Salud

Views: 1059

Del latín salus, que tiene por origen el adjetivo salvus, que significa entero o salvo. Propiamente  dicho: entero o intacto. Significa estar en condiciones de sobrellevar un obstáculo o dificultad sea esta natural o sobrenatural y una inmediatamente se pregunta ante el consultorio médico: Cómo el estado físico podría estar intacto si es lo único material expuesto al paso de los años a la desavenencia de la malnutrición y los climas inclementes. A los hijos, a la edad, al abandono.

En el ambiente psíquico, físico y social se nos exige este estado corporal que nos permita seguir viviendo; ser saludables es un requisito. De una lectura reciente tomo este ejemplo: el de la piedra que está entera, pero no vive y la idea de que al morir perderemos individualidad, pues nos reintegramos a la naturaleza, nos descomponemos, volvemos nuestros órganos a lo orgánico, qué divertido, es verdad. Pienso de inmediato en que el estatus de las molestias o síntomas que agobian, pero dejan vivir, esos no pueden considerarse saludables y por eso vine acá.

Cierto nivel de agrado hay que tener para vivir bien, pues, sana.
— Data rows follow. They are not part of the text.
-- ==== Sys2Proof/Tests/Slice0.lean ====
section
/-! SUPPORT. The model's own tests: the well-formedness smoke test, decoding of words written out from the spec, one-step
tests with the results of 95_test_vectors.md, and a witness for the hypotheses of every statement. -/

namespace Sys2Proof.Tests

open Sys2Proof Sys2Proof.Machine

/-! ### Well-formedness and decoding -/

/-- 30_encoding.md R72: `CNT` is 0..16. -/
theorem test_wf_cnt : Instr.wf (.apb 17#5 0x0000#16) = false ∧ Instr.wf (.apb 31#5 0x0000#16) = false ∧
    Instr.wf (.apb 16#5 0x0000#16) = true := by decide

/-! Words of 95_test_vectors.md, split into the fields of 30_encoding.md R71. -/

/-- B13: `0001` and 28 zeros. -/
theorem test_decode_clr : decode 0b0001_0000000000000000000000000000#32 = .ok .clr := by decide
/-- B2: `0010 0000000 00110 1111111111111111`. -/
theorem test_decode_apb : decode 0b0010_0000000_00110_1111111111111111#32 = .ok (.apb 6#5 0xFFFF#16) := by decide
/-- B15: `0011 000000000000 0000000000001100`. -/
theorem test_decode_apr : decode 0b0011_000000000000_0000000000001100#32 = .ok (.apr 12#16) := by decide
/-- K9: `0100 10 0000 001001 0000000011111111`. -/
theorem test_decode_ecnt : decode 0b0100_10_0000_001001_0000000011111111#32 = .ok (.ecnt .byt 9#6 255#16) := by decide
/-- P13: `0101 000000000000 0000000000000011`. -/
theorem test_decode_pad : decode 0b0101_000000000000_0000000000000011#32 = .ok (.pad 3#16) := by decide
/-- V11e: `0110 00 11 00 101000 0000000000000000`. -/
theorem test_decode_enum : decode 0b0110_00_11_00_101000_0000000000000000#32 = .ok (.enum .H 40#6) := by decide
/-- V14c: `0111 00 10 00 000001 0000000000000000`. -/
theorem test_decode_ealn : decode 0b0111_00_10_00_000001_0000000000000000#32 = .ok (.ealn .Q 1#6) := by decide
/-- V11d: `1000 00 00 00 001010 0000000000000000`. -/
theorem test_decode_ebyt : decode 0b1000_00_00_00_001010_0000000000000000#32 = .ok (.ebyt .L 10#6) := by decide
/-- S7: `1001 00 10 00 000001 0000000000000000`. -/
theorem test_decode_ebest : decode 0b1001_00_10_00_000001_0000000000000000#32 = .ok (.ebest .Q 1#6) := by decide
/-- Q-7: `1010 00 10 00 011011 0000000000000 100`. -/
theorem test_decode_capq : decode 0b1010_00_10_00_011011_0000000000000_100#32 = .ok (.capq .kan .Q 27#6) := by decide

/-- The illegal words of 95_test_vectors.md section 2.9 and rows B7, B8, B14, K14, K17, P16, Q-6, Q-8, V12-17. -/
theorem test_decode_illegal :
    decode 0x00000000#32 = .illegal .reservedOpcode ∧ decode 0xB0000000#32 = .illegal .reservedOpcode ∧
    decode 0xF0000000#32 = .illegal .reservedOpcode ∧ decode 0x10000001#32 = .illegal .reservedBit ∧
    decode 0x20110000#32 = .illegal .cntOver16 ∧ decode 0x20200000#32 = .illegal .reservedBit ∧
    decode 0x4C010000#32 = .illegal .mode3 ∧ decode 0x40410007#32 = .illegal .reservedBit ∧
    decode 0x50010000#32 = .illegal .reservedBit ∧ decode 0x64010000#32 = .illegal .reservedBit ∧
    decode 0x61810000#32 = .illegal .reservedBit ∧ decode 0x60010001#32 = .illegal .reservedBit ∧
    decode 0xA0010005#32 = .illegal .tblOver4 ∧ decode 0xA0010008#32 = .illegal .reservedBit := by decide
Inteligencia y espíritu caracteriza a los seres humanos, instrumento de sus actividades es la energía saludable, así podemos dedicarnos a ganar el sustento para nosotros y la descendencia. Eso, sin considerar las lesiones físicas y morales que nos infligen los malvados. Si el examen físico de un paciente revela ciertas anomalías, a quién habrá de culparse, al enfermo por supuesto.

Salutis, la salvación. También lo es  saludar, desear salud, salutare. Sanus Salvus el arte de sobrevivir sano y salvo. Y el brindis, ¡Salud! Que después de esto, haya vida para vivirla.